秦九月拉着三宝的手。

    让三宝在自己旁边坐下来。

    娘俩坐在一张长板凳上。

    秦九月好奇地问他,“我为什么要打你呢?”

    三宝低着头。

    两只手局促的捏在一起,闷闷不乐的小声说,“好像......村里的好多娘都会打自己的孩子,但是从来不会打别人家的孩子,可你从来没有打过我,所以你是不是一直把我当成别人家的孩子?”

    宋秀莲和江麦芽对视一眼。

    江麦芽轻轻地摇了摇头。

    指了指堂屋。

    宋秀莲心神领会,娘俩一前一后的进去堂屋,顺便拉上了看热闹的江谨言,把院子里的空间留给了秦九月和三宝。

    秦九月捏了捏三宝的小手,“为什么这么说?就因为我没有打过你吗?”

    三宝诚实的点点头,“因为所有的小孩都几乎天天挨打。”

    秦九月忍俊不禁,“那是因为他们不乖呀。”

    三宝摇摇头。

    转过小身子,认真的看着秦九月,“不是这样的,不是不乖,因为前几天的时候我和二毛他们一起捉麻雀,我们都从家里偷了粮食,其他的小孩子回家之后都挨打了,只有我没有挨打。”

    三宝在努力的和秦九月诠释,他和其他的小孩子做了一样的事情,可是他却没有像其他的小孩子一样挨打。

    秦九月恍然大悟。

    她捏了捏三宝的小耳朵,三宝的耳朵软软的,甚至比小姝儿的还要软。

    宋秀莲一直开玩笑说是三宝将来一定是个怕媳妇儿的耙耳朵。

    秦九月说道,“因为每一个当娘的对于小孩子调皮和闯祸的认知是不同的,这么说你可能听不懂,这样跟你说吧——

    就拿你刚才说的偷粮食来说,其他的娘亲看到的只是偷粮食,她们觉得家里的孩子浪费了粮食,所以才打孩子。

    可是我觉得这是你们做小孩子的可以去玩的游戏,我默认了它的可行性,所以便默认了为了完成这个游戏中途所有的过程,包括用粮食来抓麻雀。”

    三宝似懂非懂,也半信半疑,“真的吗?”

    秦九月拍了拍腿,“再给你举个例子吧,就说小孩子尿裤子,有的爹娘看到孩子尿了裤子,不由分说就会打孩子,可有的爹娘看到孩子尿了裤子,他们想到的只会是孩子不舒服,要赶紧换衣服了。”

    这个例子比刚才说的要通俗易懂了好多。

    三宝一下子就明白了。

    秦九月继续道,“而且,打孩子很累的,大多数的娘亲打完孩子之后还会觉得后悔和愧疚,只是脾气上来了控制不住,既然我能控制住脾气,那我为什么还要打你呢?
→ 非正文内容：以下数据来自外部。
-- ==== Sys2Proof/Tests/Slice0.lean ====
section
/-! SUPPORT. Tests: ill-formed commands are refused by the check, some facts that the spec writes out, and for every statement with hypotheses one
theorem that shows states and operands which meet them, one for each clause. -/

set_option Elab.async false
set_option maxRecDepth 20000

open Sys2Proof Sys2Proof.Machine

/-- The mode is `m`. -/
def Sys2Proof.Machine.State.inMode (s : State) (m : Nat) : State := s.set Fld.AO_STATUS.MODE [] m



/-- The time and the raw counter read `n`. -/
def Sys2Proof.Machine.State.atRaw (s : State) (n : Nat) : State := { s with now := n, ntu := { s.ntu with raw := n } }

namespace Sys2Proof.Tests

/-! Ill-formed commands -/

/-- Operands out of range, one check each (1). -/
theorem test_wf_refuses_1 : ([
    .registerWrite (.core 8) 0 0 0,
    .registerWrite (.core 0) 2199023255552 0 0,
    .counterRead (.core 8) 0 0 true,
    .counterRead (.core 0) 2199023255552 0 true,
    .resultRead (.core 8) 0 0 true,
    .resultRead (.core 0) 2199023255552 0 true,
    .accessTimeout (.core 8) 0,
    .accessTimeout (.core 0) 2199023255552,
    .crossbarTimeout (.core 8) 0,
    .crossbarTimeout (.core 0) 2199023255552,
    .controlStorageEcc (.core 8) 0,
    .controlStorageEcc (.core 0) 2199023255552,
    .tamper 2,
    .thermalTrip 6,
    .railFault 19 0 0,
    .railFault 0 3 0,
    .setPoint (.core 8) 0,
    .islandChange (.core 8) 0,
    .sleepBanked (.core 8) 0,
    .sleepDormant (.core 8) 0,
    .sleepCancel (.core 8) 0,
    .smbusAddressMatch 128 true,
    .wakeUpFrame 4096,
    .gpioWake 4,
    .wakeStageReady 8 true,
    .wakeStageTimeout 8,
    .kilnBoot true true true true 3,
    .cordApply true 5 true true,
    .pushAbort (.core 8) 0,
    .openBoot (.core 8) 0,
    .openReload (.core 8) 0,
    .openStoreA (.core 8) 0,
    .openStoreB (.core 8) 0,
    .reloadFromA (.core 8) 0,
    .reloadFromB (.core 8) 0,
    .aoPushData (.core 8) 0,
    .regionReload true 5 true,
    .restackRequest (.core 8) 0,
    .restackCancel (.core 8) 0,
    .pfClr (.core 8) 0 0 0,
    .pfClr (.core 0) 4 0 0,
    .pfClr (.core 0) 0 16 0,
    .ppduTransmitRequest 3 (.due 0 0) 0 0 0,
    .ppduTransmitRequest 0 (.ndp 17) 0 0 0,
    .ppduTransmitRequest 0 (.due 0 0) 0 0 65536] : List Instr).all (fun i => !i.wf) = true := by decide

/-- Operands out of range, one check each (2). -/
theorem test_wf_refuses_2 : ([
    .loLock 4 0,
    .loLock 0 2,
    .lockLost 4 0,
    .lockLost 0 2,
    .loRestart 4 0,
    .loRestart 0 2,
    .asyncPulse [4],
    .ebufSlip 5 0,
    .ebufSlip 0 8,
    .fenRffeCmd (.core 8) 0 0,
    .fenRffeCmd (.core 0) 4 0,
    .rffeCommandDone 4 0 0 true,
    .rffeCommandDone 0 4 0 true,
    .rffeCommandDone 0 0 256 true,
    .fenRffeRsp (.core 8) 0,
    .fenRffeRsp (.core 0) 4,
    .rffePoll 4 0 0 true,
    .rffePoll 0 16 0 true,
    .vioOvercurrent 4,
    .vioEn (.core 8) 0 0,
    .vioEn (.core 0) 4 0,
    .biasShort 4 0,
    .biasShort 0 16,
    .biasOpen 4 0,
    .biasOpen 0 16,
    .fastline 4 0,
    .fastline 0 16,
    .coexReqRise 3 true true,
    .coexReqFall 3,
    .maxDefer 4 0,
    .maxDefer 0 3,
    .coexFault 4 0,
    .coexFault 0 3,
    .coexPortReturn 3,
    .txfCommit (.core 8) 0 0,
    .txfCommit (.core 0) 4 0,
    .beamIdNamed 4 0 0,
    .beamIdNamed 0 16 0,
    .beamIdNamed 0 0 65536,
    .beamRecordFetch 4 0 0,
    .beamRecordFetch 0 16 0,
    .beamRecordFetch 0 0 65536,
    .beamCommit (.core 8) 0 0,
    .beamCommit (.core 0) 4 0,
    .dpdCommit (.core 8) 0 0 0] : List Instr).all (fun i => !i.wf) = true := by decide

/-- Operands out of range, one check each (3). -/
theorem test_wf_refuses_3 : ([
    .dpdCommit (.core 0) 4 0 0,
    .dpdCommit (.core 0) 0 16 0,
    .crossfade 4 0 true,
    .crossfade 0 16 true,
    .orxVisitStart 4 0,
    .orxVisitStart 0 2,
    .orxVisitEnd 4 0 0 0 0 0 [],
    .orxVisitEnd 0 2 0 0 0 0 [],
    .antRetry 4 0,
    .antRetry 0 16,
    .orxCapPop (.core 8) 0,
    .orxCapPop (.core 0) 4,
    .orxSlotFree (.core 8) 0 0,
    .orxSlotFree (.core 0) 4 0,
    .calRun (.core 8) 0 0,
    .calRun (.core 0) 4 0,
    .calAbort (.core 8) 0 0,
    .calAbort (.core 0) 4 0,
    .calEstimate 4 0 0 0 true,
    .calEstimate 0 16 0 0 true,
    .calEstimate 0 0 32 0 true,
    .calOffer 4 0,
    .calOffer 0 3,
    .calWindowStart 4,
    .calDone 4 [],
    .calRebook 4,
    .calForced 4,
    .orxElementReselect 4 0 0 true,
    .orxElementReselect 0 2 0 true,
    .calCommit (.core 8) 0,
    .calCommit (.core 0) 4,
    .calLoad (.core 8) 0,
    .calLoad (.core 0) 4,
    .calRed (.core 8) 0 0,
    .calRed (.core 0) 4 0,
    .calExport (.core 8) 0 0,
    .calExport (.core 0) 4 0,
    .calRestore (.core 8) 0 0,
    .calRestore (.core 0) 4 0,
    .hkaResult 2 0 [],
    .hkaResult 0 64 [],
    .hkaResult 0 0 [4096],
    .hkaPop (.core 8),
    .preambleDetect 3 0 true 0 0 [],
    .signalField 3 .rlsig ⟨0, 0, 0, 0, 0, 0, []⟩] : List Instr).all (fun i => !i.wf) = true := by decide

/-- Operands out of range, one check each (4). -/
theorem test_wf_refuses_4 : ([
    .phyRestart 3 0 true 0 0,
    .phyCapture 3 0 true 0 0,
    .ppduEnd 3,
    .falseStartHoldEnd 3 0,
    .ccaStuck 3,
    .codewordDecoded 32 true [],
    .codewordDecoded 0 true [(3, 0)],
    .channelEstimate 3 0 0 0 0 [],
    .sndEstPop (.core 8),
    .sndSlotFree (.core 8) 0,
    .beamformingReport 3 0 0 0 0 0 0 0 0 0 [],
    .beamformingReport 0 0 0 0 0 17 0 0 0 0 [],
    .beamformingReport 0 0 0 0 0 0 1 0 0 0 [],
    .radarPulse 3 0 0 0 0 true,
    .radarPulse 0 16 0 0 0 true,
    .cacStart (.core 8) 0 0,
    .cacStart (.core 0) 3 0,
    .cacExpiry 3 0,
    .cacExpiry 0 16,
    .nopExpiry 3 0,
    .nopExpiry 0 16,
    .phyDfsPop (.core 8) 0,
    .phyDfsPop (.core 0) 3,
    .wacTableLoad (.core 8),
    .wacTableCommit (.core 8),
    .wacTableClear (.core 8),
    .tbtt 3,
    .edcaBackoffExpiry 3 0 0 0,
    .edcaBackoffExpiry 0 5 0 0,
    .bsrpTrigger 3 0,
    .wacBsrPop (.core 8),
    .mpduReceive 3 0 true ⟨0xFFFF, 0, 0, 0, false, false, false, false, false, false, false, 0, 0, 0, none, none, 0, []⟩,
    .wacMtxCplPop (.core 8),
    .wacMrxFree (.core 8) 0,
    .quietWindowCts 4 0 0,
    .quietWindowCts 0 3 0,
    .afcInstall (.core 8),
    .afcClear (.core 8),
    .fhuRetPop (.core 8),
    .fhuRetFree (.core 8) 0,
    .lrcPreambleDetect 16 0 0 0,
    .lrcPreambleDetect 0 13 0 0,
    .lrcHeader 16 0 0 0 0,
    .lrcCapture 16 0 0 0,
    .lrcCapture 0 13 0 0] : List Instr).all (fun i => !i.wf) = true := by decide

/-- Operands out of range, one check each (5). -/
theorem test_wf_refuses_5 : ([
    .lrcFrameEnd 16 0 true [] 0 0 true,
    .txaDlPush (.core 8) 0,
    .txaDlCplPop (.core 8),
    .txaCtrData (.core 8) 0,
    .ethFrameReceive 8 0 true [],
    .pauseEnd 8,
    .passStart 2,
    .flwVerCommit (.core 8),
    .flwCopy (.core 8),
    .flwLoad (.core 8),
    .flwWrite (.core 8),
    .flwClear (.core 8),
    .flwInsert (.core 8),
    .flwDelete (.core 8),
    .swTxDescriptorFetch 9,
    .swTxCplPop (.core 8) 0,
    .swTxCplPop (.core 0) 9,
    .swRxFree (.core 8) 0 0,
    .swRxFree (.core 0) 9 0,
    .packetStart 12,
    .tmgTableLoad (.core 8),
    .tmgTableWrite (.core 8),
    .tmgTableClear (.core 8),
    .gateChangeOp (.core 8) 0 true 0,
    .gateChangeOp (.core 0) 8 true 0,
    .gateCancelOp (.core 8) 0 true 0,
    .gateCancelOp (.core 0) 8 true 0,
    .gateChangeDue 8,
    .gateEntryEnd 8,
    .ntuTimeNs (.core 8),
    .ntuAdj (.core 8),
    .ntuSet (.core 8),
    .ntuForceAdj (.core 8),
    .ntuForceSet (.core 8),
    .ntuHoldover (.core 8),
    .ntuUnlock (.core 8),
    .ntuArm (.core 8),
    .timeRateWrite (.core 8) 0,
    .ntuTsyncStart (.core 8) 0,
    .ntuCapStat (.core 8),
    .ntuTxtsPop (.core 8),
    .ptmRequest (.core 8),
    .coreStart (.core 8) 0,
    .coreStart (.core 0) 8,
    .coreReset (.core 8) 0] : List Instr).all (fun i => !i.wf) = true := by decide

/-- Operands out of range, one check each (6). -/
theorem test_wf_refuses_6 : ([
    .coreReset (.core 0) 8,
    .regionCoreStart (.core 8) 0,
    .regionCoreStart (.core 0) 6,
    .regionCoreReset (.core 8) 0,
    .regionCoreReset (.core 0) 6,
    .tlyReady (.core 8),
    .tlyDelay (.core 8) 0,
    .tlyDelay (.core 0) 4,
    .tlyDlyCancel (.core 8) 0,
    .tlyDlyCancel (.core 0) 32768,
    .delayDue 4 0,
    .tlyPick (.core 8),
    .reckonerDispatch 32,
    .tlyDone (.core 8) 0,
    .tlyRelPop (.core 8) 0,
    .tlyRelPop (.core 0) 16,
    .eventEdge 256,
    .eventBead 256,
    .evtClaim (.core 8),
    .evtHclaim (.core 8),
    .evtClr (.core 8) 0,
    .evtClr (.core 0) 256,
    .rknStart (.core 8) 0,
    .rknStart (.core 0) 32,
    .rknStop (.core 8) 0,
    .rknStop (.core 0) 32,
    .rknAcc (.core 8) 0 0 0 true,
    .rknAcc (.core 0) 32 0 0 true,
    .rknAcc (.core 0) 0 4 0 true,
    .rknAcc (.core 0) 0 0 8 true,
    .rknNop 32,
    .rknHalt 32,
    .rknLoop 32,
    .rknBrc 32,
    .rknDma 32,
    .rknDmaComplete 32 0,
    .rknDwait 32,
    .rknLd 32,
    .rknSt 32,
    .rknLde 32,
    .rknSte 32,
    .rknVadd 32,
    .rknVsub 32,
    .rknVmul 32,
    .rknVmac 32] : List Instr).all (fun i => !i.wf) = true := by decide

/-- Operands out of range, one check each (7). -/
theorem test_wf_refuses_7 : ([
    .rknVmsu 32,
    .rknAmov 32,
    .rknAclr 32,
    .rknVbfly 32,
    .rknVsh 32,
    .rknSli 32,
    .rknSlui 32,
    .rknSaddi 32,
    .rknSadd 32,
    .rknSetp 32,
    .rknSetm 32,
    .sramScrub 2199023255552 0,
    .sramScrub 0 3,
    .dramCommand 2 [] 0 0,
    .dramCommand 0 [] 3 0,
    .dramCommand 0 [⟨32, 0, 0, false, 0, none, 0⟩] 0 0,
    .throttleEnd 2,
    .dramRefresh 2,
    .zqCalibration 2,
    .dramTempPoll 2 0,
    .pageIdle 2 0 0,
    .pageIdle 0 32 0,
    .pageIdle 0 0 2,
    .dmcPanic 2 0 0 true,
    .dmcRtStarve 2 0,
    .slotWrite (.core 8) 0 true,
    .slotWrite (.core 0) 8192 true,
    .slotClear (.core 8) 0,
    .slotClear (.core 0) 8192,
    .gcmEnc 4,
    .gcmDec 4,
    .gmacGen 4,
    .gmacVer 4,
    .ccmEnc 4,
    .ccmDec 4,
    .xtsEnc 4,
    .xtsDec 4,
    .cipCtr 4,
    .cmacGen 4,
    .cmacVer 4,
    .jobCompletion 4,
    .cipCplPop (.core 8) 0,
    .cipCplPop (.core 0) 4,
    .coalesceClose 64,
    .ashRelease (.core 8) 0] : List Instr).all (fun i => !i.wf) = true := by decide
    又累又后悔,我这不是自己给自己找不痛快吗?你说是不是呀?”

    三宝忽然就变得开心了起来。

    他用力的点点头。

    不过秦九月又补充了一句,“你现在也别给我得意,万一哪天你要是做了让我控制不住脾气的事儿,我也能把你屁股打开花!”

    三宝开心的甚至笑了起来,“嘿嘿,娘,我知道啦!”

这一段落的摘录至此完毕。